然后她转向我。她看我最后一眼。那个眼神和之前的任何一个眼神都不一样。之前的眼神是求助、确认、受伤。这个眼神是空的。不是空洞的空,是她在千年学园处理学生会预算审计时那种绝对冷静的、把所有人格情感都关进地下室的空。她用这个眼神看我,像是在看一个陌生的同事,一个需要礼貌对待但不需要信任的合作方。
一声叹息,然后她把头转了回去。
「……按规矩来吧。」她说。
声音恢复了平直。和刚进林家大门时一模一样。但我知道那不是恢复。那是放弃。是那潭没有冬天也没有春天的深水终于漫过她的头顶,她沉下去之后水面自动合拢之后的光滑如镜。

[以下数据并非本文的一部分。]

-- ==== Sys2Proof/Machine/Traffic.lean ====
section
/-!
DEFINITION. Machine/Traffic.lean: the traffic unit: buckets, shapers and the timing wheel, meters, gate lists,
histograms and the traffic tables (R359 to R380).
-/
namespace Sys2Proof.Machine

/-- The elapsed 8 ns ticks of REFCLK_SYS (R361). -/
def State.trfTick (s : State) : Nat := s.time.osc / 128

/-! ### Buckets (R360) -/

/-- Token units of one byte. -/
def byteUnits : Nat := 1000000000

/-- Credit `n` units; what would exceed `size` bytes is discarded. -/
def Bucket.credit (b : Bucket) (n size : Nat) : Bucket :=
  let excess := (b.tokens + n - (size * byteUnits : Nat)).toNat
  { b with tokens := b.tokens + n - excess, credited := b.credited + n, discarded := b.discarded + excess }

/-- Debit `n` units. -/
def Bucket.debit (b : Bucket) (n : Nat) : Bucket := { b with tokens := b.tokens - n, debited := b.debited + n }

/-- Bring the tokens to `size` bytes, as a credit or a discard. -/
def Bucket.fill (b : Bucket) (size : Nat) : Bucket :=
  let want : Int := (size * byteUnits : Nat)
  { b with
    tokens := want
    credited := b.credited + (want - b.tokens).toNat
    discarded := b.discarded + (b.tokens - want).toNat }

/-- The length a shaper or meter counts (R359). -/
def modeLength (lenMode : Bool) (ovh : Int) (bytes : Nat) : Nat := if lenMode then (bytes + ovh).toNat else bytes

/-! ### Shapers -/

/-- A shaper, by its key: 0 to 16,383 flow, 16,384 + q queue, 16,520 + p port. -/
def State.shaper (s : State) (k : Nat) : Shaper := Table.get Shaper.reset s.trf.shapers k
/-- Replace a shaper. -/
def State.setShaper (s : State) (k : Nat) (x : Shaper) : State :=
  { s with trf.shapers := Table.set Shaper.reset s.trf.shapers k x }
/-- The key of the shaper of a queue of ports 0 to 16. -/
def queueShaper (q : Nat) : Nat := 16384 + q
/-- The key of the shaper of a port 0 to 16. -/
def portShaper (p : Nat) : Nat := 16520 + p

/-- Refill a shaper at a tick: the ticks since its last refill are credited at the rate in force since then (R361,
R362). A disabled shaper holds its tokens at BURST (R363). -/
def Shaper.refill (x : Shaper) (tick : Nat) : Shaper :=
  if x.en then
    { x with bucket := x.bucket.credit ((tick - x.last) * x.rateNow) x.burst, last := tick, rateNow := x.rate }
  else { x with bucket := x.bucket.fill x.burst, last := tick, rateNow := x.rate }

/-- Refill the shaper of a key, where it is enabled. -/
def State.refillShaper (s : State) (k : Nat) : State :=
  if (s.shaper k).en then s.setShaper k ((s.shaper k).refill s.trfTick) else s

/-- A shaper is on the wheel. -/
def State.onWheel (s : State) (k : Nat) : Bool := s.trf.wheel.any (fun e => e.1 == k)

/-- A shaper lets a frame or copy go (R363, R364). -/
def State.shaperPasses (s : State) (k : Nat) : Bool :=
  !(s.shaper k).en || (decide (0 ≤ (s.shaper k).bucket.tokens) && !s.onWheel k)

/-- Enter a shaper that is below zero into the wheel, unless it has an entry (R365). The pointer P is the elapsed tick. -/
def State.enterWheel (s : State) (k : Nat) : State :=
  let x := s.shaper k
  if x.en ∧ x.bucket.tokens < 0 ∧ !s.onWheel k then
    let d := min (max 1 (ceilDiv (-x.bucket.tokens).toNat (max 1 x.rate))) 125000000
    { s with trf.wheel := s.trf.wheel ++ [(k, s.trfTick + d)] }
  else s

/-- Refill a shaper and debit it by the length of what it sent (R361, R364). -/
def State.debitShaper (s : State) (k bytes : Nat) : State :=
  let x := s.shaper k
  if x.en then
    let y := x.refill s.trfTick
    (s.setShaper k { y with
      bucket := y.bucket.debit (modeLength x.lenMode x.ovh bytes * byteUnits) }).enterWheel k
  else s

/-- The wheel entries due at or before a tick. -/
def State.wheelDue (s : State) (t : Nat) : List (Nat × Nat) := s.trf.wheel.filter (fun e => decide (e.2 ≤ t))

/-- The tick that the next slot of the wheel to serve belongs to: the earliest due entry's, else the next tick. -/
def State.wheelNext (s : State) : Nat :=
  (s.wheelDue s.trfTick).foldl (fun t e => min t e.2) (max (s.trf.wheelPos + 1) s.trfTick)

/-- The wheel serves the slot of tick `t`: its shapers, in ascending number, are refilled, and one still below zero is
entered again (R365). A slot served more than 1 µs late sends WHEEL_LATE. -/
def State.wheelServe (s : State) (t : Nat) : State :=
  let l := insertionSort (fun a b => decide (a ≤ b)) ((s.wheelDue t).map Prod.fst)
  let s1 := { s with trf := { s.trf with wheelPos := t, wheel := s.trf.wheel.filter (fun e => !decide (e.2 ≤ t)) } }
  let s2 := forEach l s1 (fun k s => (s.refillShaper k).enterWheel k)
  if !l.isEmpty ∧ t + 125 < s.trfTick then s2.fault 0x030 2 0 else s2

/-! ### Meters -/

/-- A meter, by its key: 0 to 16,383 flow, 16,384 + n tenant. -/
def State.meter (s : State) (k : Nat) : Meter := Table.get Meter.reset s.trf.meters k
/-- Replace a meter. -/
def State.setMeter (s : State) (k : Nat) (x : Meter) : State :=
  { s with trf.meters := Table.set Meter.reset s.trf.meters k x }

/-- Refill a meter at a tick (R361, R362, R366). -/
def Meter.refill (m : Meter) (tick : Nat) : Meter :=
  let e := tick - m.last
  if m.trtcm then
    { m with
      tc := m.tc.credit (e * m.cirNow) m.cbs, te := m.te.credit (e * m.pirNow) m.ebs
      last := tick, cirNow := m.cir, pirNow := m.pir }
  else
    let tc := m.tc.credit (e * m.cirNow) m.cbs
    { m with
      tc := tc, te := m.te.credit (tc.discarded - m.tc.discarded) m.ebs
      last := tick, cirNow := m.cir, pirNow := m.pir }

/-- The colour a refilled meter gives a frame of `bytes` that enters as `c`, and the debits that go with it (R366). -/
def Meter.mark (m : Meter) (c : Colour) (bytes : Nat) : Colour × Meter :=
  let b := modeLength m.lenMode m.ovh bytes * byteUnits
  if m.trtcm then
    if c = .red ∨ m.te.tokens < (b : Int) then (.red, m)
    else if c = .yellow ∨ m.tc.tokens < (b : Int) then (.yellow, { m with te := m.te.debit b })
    else (.green, { m with te := m.te.debit b, tc := m.tc.debit b })
  else if c = .green ∧ (b : Int) ≤ m.tc.tokens then (.green, { m with tc := m.tc.debit b })
  else if c ≠ .red ∧ (b : Int) ≤ m.te.tokens then (.yellow, { m with te := m.te.debit b })
  else (.red, m)

/-- Count a frame under the colour it leaves a meter with. -/
def Meter.count (m : Meter) (c : Colour) : Meter :=
  let inc := fun w : Word => BitVec.ofNat 32 (satInc 0xFFFFFFFF w.toNat)
  match c with
  | .green => { m with green := inc m.green }
  | .yellow => { m with yellow := inc m.yellow }
  | .red => { m with red := inc m.red }

/-- A frame of `bytes` entering as `c` meets an enabled meter: the colour it leaves with after the action of Table
12-2, none where it is dropped, and the traffic class that SET_YTC orders. -/
def State.meterFrame (s : State) (k : Nat) (c : Colour) (bytes : Nat) : Option (Colour × Option Nat) × State :=
  let (d, m) := ((s.meter k).refill s.trfTick).mark c bytes
  let out := if d = .red ∧ m.redPass then .yellow else d
  let s1 := s.setMeter k (m.count out)
  let s2 := if d = .red ∧ 16384 ≤ k then s1.raise 210 else s1
  if out = .red then
    (none, { s2 with trf.redDrop := BitVec.ofNat 32 (satInc 0xFFFFFFFF s2.trf.redDrop.toNat) })
  else (some (out, if out = .yellow ∧ m.setYtc then some m.ytc else none), s2)

/-- A received frame meets its flow meter and then the tenant meter that it names (R357, R367). A meter that is not
enabled colours nothing. -/
def State.flowMeter (s : State) (k bytes : Nat) : Option (Colour × Option Nat) × State :=
  if !(s.meter k).en then (some (.green, none), s)
  else
    match s.meterFrame k .green bytes with
    | (none, t) => (none, t)
    | (some (c, tc), t) =>
      let n := (s.meter k).tm
      if n < 64 ∧ (t.meter (16384 + n)).en then t.meterFrame (16384 + n) c bytes else (some (c, tc), t)

/-- A send-queue frame meets the tenant meter of its function, as green (R357). -/
def State.tenantMeter (s : State) (fn bytes : Nat) : Option (Colour × Option Nat) × State :=
  let n := bits (s.regOr 0x7F (0xC0100 + 4 * fn)) 6 0
  if n < 64 ∧ (s.meter (16384 + n)).en then s.meterFrame (16384 + n) .green bytes else (some (.green, none), s)

/-- Refill every bucket (R361: the sweep). -/
def State.sweep (s : State) : State :=
  let t := s.trfTick
  { s with trf := { s.trf with
    shapers := s.trf.shapers.map (fun e => (e.1, e.2.refill t))
    meters := s.trf.meters.map (fun e => (e.1, if e.2.en then e.2.refill t else e.2))
    sweepLast := t } }

/-! ### Time gates -/

/-- The gates of a port. -/
def State.portGates (s : State) (p : Nat) : PortGates := Table.get PortGates.reset s.trf.gates p
/-- Replace the gates of a port. -/
def State.setGates (s : State) (p : Nat) (x : PortGates) : State :=
  { s with trf.gates := Table.set PortGates.reset s.trf.gates p x }

/-- The DTS units of a list's cycle. -/
def GateList.units (l : GateList) : Nat := l.cycle * 16

/-- The entries from `i` on as durations in DTS units and gates, filling what is `left` of the cycle: entry i begins at
the sum of the intervals before it (R369). -/
def GateList.spansFrom (l : GateList) (left i : Nat) : Nat → List (Nat × BitVec 8)
  | 0 => []
  | n + 1 =>
    let (iv, g) := Table.get (0, 0) l.entries i
    if left = 0 then []
    else if n = 0 then [(left, g)]
    else (min left (iv * 16), g) :: l.spansFrom (left - iv * 16) (i + 1) n

/-- The entries of one cycle. -/
def GateList.spans (l : GateList) : List (Nat × BitVec 8) := l.spansFrom l.units 0 l.count

/-- A list that governs its port: enabled, with entries and a cycle. -/
def GateList.governs (l : GateList) : Bool := l.en && decide (0 < l.count) && decide (0 < l.cycle)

妹夫又含住她的右乳。这次不是啃咬,是持续的大力吸吮。整个乳房的乳肉被吸往他嘴的方向拉扯,乳头周围的皮肤因为过度负压而变成了深红色。他吸了大概十几秒,然后松口,再吸,再松口。每一次松口的时候乳肉都会弹回来,但弹回来的速度一次比一次慢,因为乳腺组织在过度刺激下已经开始充血肿胀了。莉音的乳房以肉眼可见的速度变得更红、更肿、更重。她的乳头已经胀到了今晚最大的尺寸,颜色变成了鲜艳的玫红偏紫色,像两颗被反复碾压之后鼓起来的樱桃。乳头周围的乳晕也扩散了一圈,从原来的一元硬币大小扩大到了一块银元的大小,边缘不再清晰,而是渐渐融入乳肉的表层。

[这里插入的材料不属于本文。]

/-- The selection of R156 among a list of jobs of one class. -/
def State.selectIn (s : State) (cls : Nat) (l : List CodecJob) : Option (CodecJob × State) :=
  let s1 := if l.any (fun j => decide (0 < s.jobCredit j)) then s
    else forEach l s (fun j s => s.setCredit j (s.jobWeight j))
  let pos := s1.codec.rr[cls]?.getD 0
  let ring := insertionSort (fun a b : CodecJob => decide (jobKey a ≤ jobKey b))
    (l.filter (fun j => decide (0 < s1.jobCredit j)))
  match ring.find? (fun j => decide (pos ≤ jobKey j)), ring with
  | some j, _ | none, j :: _ =>
    let s2 := s1.setCredit j (s1.jobCredit j - 1)
    some (j, { s2 with codec.rr := s2.codec.rr.setIfInBounds cls (jobKey j + 1) })
  | none, [] => none

/-- The job a core takes next: tenants without debt first, then the classes in order (R156, R202). -/
def State.select (s : State) : Option (CodecJob × State) :=
  let all := s.eligibleJobs
  let clear := all.filter (fun j => Table.get 0 s.codec.debt (s.jobTenant j) == 0)
  let pool := if clear.isEmpty then all else clear
  [0, 1, 2].findSome? (fun c => s.selectIn c (pool.filter (fun j => s.jobClass j == c)))

/-- Codec jobs start in this mode (Tables 05-12 and 06-12). -/
def State.codecRuns (s : State) : Bool := s.loaded && (s.pwr.mode.media || s.pwr.mode == .test)

/-- The number of parts of a job (R159, R179): of a picture to decode, as many as R159 gives for its size where it can be divided
so. `x`, `w` and `h` say of the picture that is started what its header says. -/
def State.partsOf (s : State) (j : CodecJob) (x : Tiling) (w h : Nat) : Nat :=
  if j.encode then ((s.enc j.stream).map EncStream.split).getD 1
  else
    let f := ((s.dec j.stream).map DecStream.format).getD 0
    let n := if f == 1 || f == 2 then s.splitFor j.target.group w h 4 else 1
    if n ≤ x.cols * x.rows ∨ (f = 1 ∧ x.sync = true) then n else 1

/-- CODEC_JOB_START: the next job takes its cores: redone jobs in their order of dispatch, split jobs that hold cores, jobs that
R156 selects (R203). -/
def State.codecStart (s : State) (x : Tiling) (w h : Nat) : State :=
  if !s.codecRuns then s
  else
    match s.codec.jobs.find? (fun j => j.phase == .redo && s.mayStart j && s.canPlace j (s.partsOf j x w h)) with
    | some j => s.startJob j x (s.partsOf j x w h)
    | none =>
      match s.codec.jobs.find? (fun j => j.phase == .waiting && !j.cores.isEmpty && s.canPlace j j.parts) with
      | some j => s.startJob j x j.parts
      | none =>
        if s.idleCores.isEmpty then s
        else
          match s.select with
          | some (j, t) => t.startJob j x (t.partsOf j x w h)
          | none => s

/-! ### Gating, loss and eviction (R205 to R210) -/

/-- A decode stream is evicted (R146, R208): its references go, its current picture stays, its unstarted jobs complete
with EVICTED. -/
def State.evictDec (s : State) (i : Nat) : State :=
  match s.dec i with
  | none => s
  | some d =>
    let s1 := s.setDec i (some { d with st := .evicted, evicted := true })
    let s2 := s1.updEntries i (fun n e => { e with
      refShort := false, refLong := false, outputPending := e.outputPending && d.current == some n })
    forEach ((s.jobsOf false i).filter (fun j => j.phase == .waiting || j.phase == .redo)) (s2.endWaiting i)
      (fun j s => s.endIdle j .evicted)

/-- An encode stream is evicted (R193). -/
def State.evictEnc (s : State) (i : Nat) : State :=
  match s.enc i with
  | none => s
  | some e =>
    let s1 := (s.setEnc i (some { e with st := .evicted, evicted := true })).releaseEncRefs i
    forEach ((s.jobsOf true i).filter (fun j => j.phase == .waiting || j.phase == .redo)) s1 (fun j s =>
      (s.emptyRecords i j .evicted 0).endIdle j .evicted)

/-- A stream that may be evicted, as (class, over its share, opened, encode, context). -/
abbrev Victim := Nat × Bool × Nat × Bool × Nat

/-- The streams that may be evicted. -/
def State.victims (s : State) : List Victim :=
  (s.decList.filter (fun e => e.2.st == .active)).map (fun e =>
      (e.2.cls, decide (s.decShareOf e.2.fn < s.decUse e.2.fn), e.2.opened, false, e.1))
    ++ (s.encList.filter (fun e => e.2.st == .active)).map (fun e =>
      (e.2.cls, decide (s.encShareOf e.2.fn < s.encUse e.2.fn), e.2.opened, true, e.1))

/-- Of two streams the one evicted first: class, over share, most recently opened (R208). -/
def victimFirst (a b : Victim) : Victim :=
  if a.1 ≠ b.1 then (if b.1 < a.1 then a else b)
  else if a.2.1 ≠ b.2.1 then (if a.2.1 then a else b)
  else if b.2.2.1 ≤ a.2.2.1 then a else b

/-- Evict streams until the units in use fit 3,000 × A (R208). -/
def State.evictLoop (s : State) : Nat → State
  | 0 => s
  | n + 1 =>
    if s.poolUnits ≤ 3000 * s.coresUp then s
    else
      match s.victims with
      | [] => s
      | h :: t =>
        let (_, _, _, e, i) := t.foldl victimFirst h
        let s1 := if e then s.evictEnc i else s.evictDec i
        ({ s1 with codec.evictions := BitVec.ofNat 16 (satInc 0xFFFF s1.codec.evictions.toNat) }.raise 104).evictLoop n

/-- Check the pool after A has fallen. -/
def State.evict (s : State) : State := s.evictLoop (s.decList.length + s.encList.length)

/-- A job that waits or is to be redone no longer holds a core that it was reserved (R204). -/
def State.unreserve (s : State) (c : Nat) : State :=
  { s with codec.jobs := s.codec.jobs.map (fun j : CodecJob =>
      if (j.phase == .waiting || j.phase == .redo) && j.cores.contains c then { j with cores := j.cores.filter (· != c) } else j) }

/-- A core that a cap gates is gated once it runs nothing (R210): A falls, and streams are evicted under R208. -/
def State.settleGate (s : State) (c : Nat) : State :=
  let x := s.core c
  if s.pwr.gated.getLsbD c && x.st == .inService && x.job.isNone then
    let t := (s.setCoreSt c .gated).unreserve c
    (t.setCore c { t.core c with reserved := none }).evict
  else s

我站在原地没有动。我的阴茎硬得隔着裤子都看得见。我嘴角的奶渍彻底干透了,在脸上绷成一小片干燥的膜。我看着妹夫的手指在莉音左乳上掐出的十道红印,看着莉音右乳乳晕上那两圈牙印,看着顺着她脸颊滑到下巴然后滴在胸口的那个透明的泪滴。我心里有一面在叫去找她。但还有另一面,那个在小偏房里已经抬过一次头的另一面,在用一个越来越大的声音说——
——再看一看。反正都已经这样了。
妹夫的手指在莉音左乳的乳尖上用力一捻。那粒已经肿到极限的乳头被压扁在指腹下,然后弹回来,然后再被压扁。同时他的嘴唇离开右乳,转向左乳含住,牙齿在乳晕边缘留下第三圈齿痕。这三圈齿痕环环排布,从乳晕外缘延伸到乳晕内缘,像靶纸上越收越紧的环数,最里面的那圈刚好套在乳头根部。

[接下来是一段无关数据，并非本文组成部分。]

-- ==== Sys2Proof/Machine/Orders.lean ====
section
/-!
DEFINITION. Machine/Orders.lean: orders of different masters that contradict (R28, R30).
-/
namespace Sys2Proof.Machine

/-- The orders are less than one period of group A apart, as a length of time. -/
def State.recent (s : State) (o : Order) : Bool :=
  decide ((s.time.run - o.ranAt) * (s.period 0).2 < (s.period 0).1)

/-- The orders that a new one contradicts: the same setting, another value, another master, less than one period ago. -/
def State.rivals (s : State) (x : Setting) (value : Nat) (m : Master) : List Order :=
  s.stage.orders.filter (fun o => decide (o.setting = x) && decide (o.value ≠ value) && decide (o.master ≠ m) && s.recent o)

/-- A new order meets its rivals (R28): the flag says that it loses. An earlier order that has not completed and loses is
taken back by `drop`; `done` says which have completed. -/
def State.contest (s : State) (x : Setting) (value : Nat) (m : Master) (op : Nat) (done : Order → Bool)
    (drop : Order → State → State) : Bool × State :=
  let l := s.rivals x value m
  match l.find? (fun o => decide (masterRank o.master < masterRank m)) with
  | some o => (true, s.conflict o.master m o.dts s.time.dts 1 op)
  | none =>
    (false, forEach (l.filter (fun o => !done o)) s (fun o s =>
      let t := drop o (s.conflict m o.master s.time.dts o.dts 1 o.op)
      { t with stage.orders := t.stage.orders.filter (fun y => decide (y ≠ o)) }))

/-- Keep an order that is carried out. -/
def State.keepOrder (s : State) (x : Setting) (value : Nat) (m : Master) (op id : Nat) : State :=
  { s with stage.orders := ⟨x, value, m, op, s.time.dts, s.time.run, id⟩ :: s.stage.orders.filter s.recent }

end Sys2Proof.Machine
end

莉音没有叫。她只是闭着眼睛,让泪在脸上流。嘴角紧紧抿着,喉结在颈部皮肤下一上一下地滚动,像是在咽下不断涌上来的什么。大腿夹得很紧,小腿以极快的频率轻微踢动,短靴的后跟在地上磨出轻微的沙沙声。
我看着她脸上的泪。然后看着妹夫的手。然后看着自己脚尖前一寸的水泥地上那个被踩扁了的瓜子壳。
彷佛有一种力量,把我牢牢地钉在了原地。
妹夫的手指还陷在莉音左乳的乳肉里。
他的右手维持着揉面的动作,五指轮番发力,从乳根往上推,推到乳峰时指尖收拢,把那团已经红肿的软肉捏成一个不规则的球形。左乳在他的手掌里瘪下去,乳肉从虎口上方满溢出来,白得像是要从皮肤里渗出来似的。他的左手同时捏住了右乳的乳头,拇指和食指夹住那粒被啃咬了三次的深玫红色肉粒,反复地捻,反复地搓。乳头在他指间被拉长、压扁、旋转,每一次释放之后都会弹回原位,然后比之前挺得更硬、颜色更深。右乳乳晕上那三圈牙印还在,每一圈都清晰可辨,最里面那圈紧贴乳头根部,已经开始泛出淡紫色的淤血痕迹。
「差不多了。」叔公的声音从旁边传来。他还坐在那把折叠椅上,檀木佛珠在指间匀速转动,干瘪的眼睛眯成一条缝盯着莉音被揉得通红的双乳。「光捏奶子不够。乳头是女人的命门,得两个人配合。一个揉奶,一个弄奶头,两边一起上才管用。」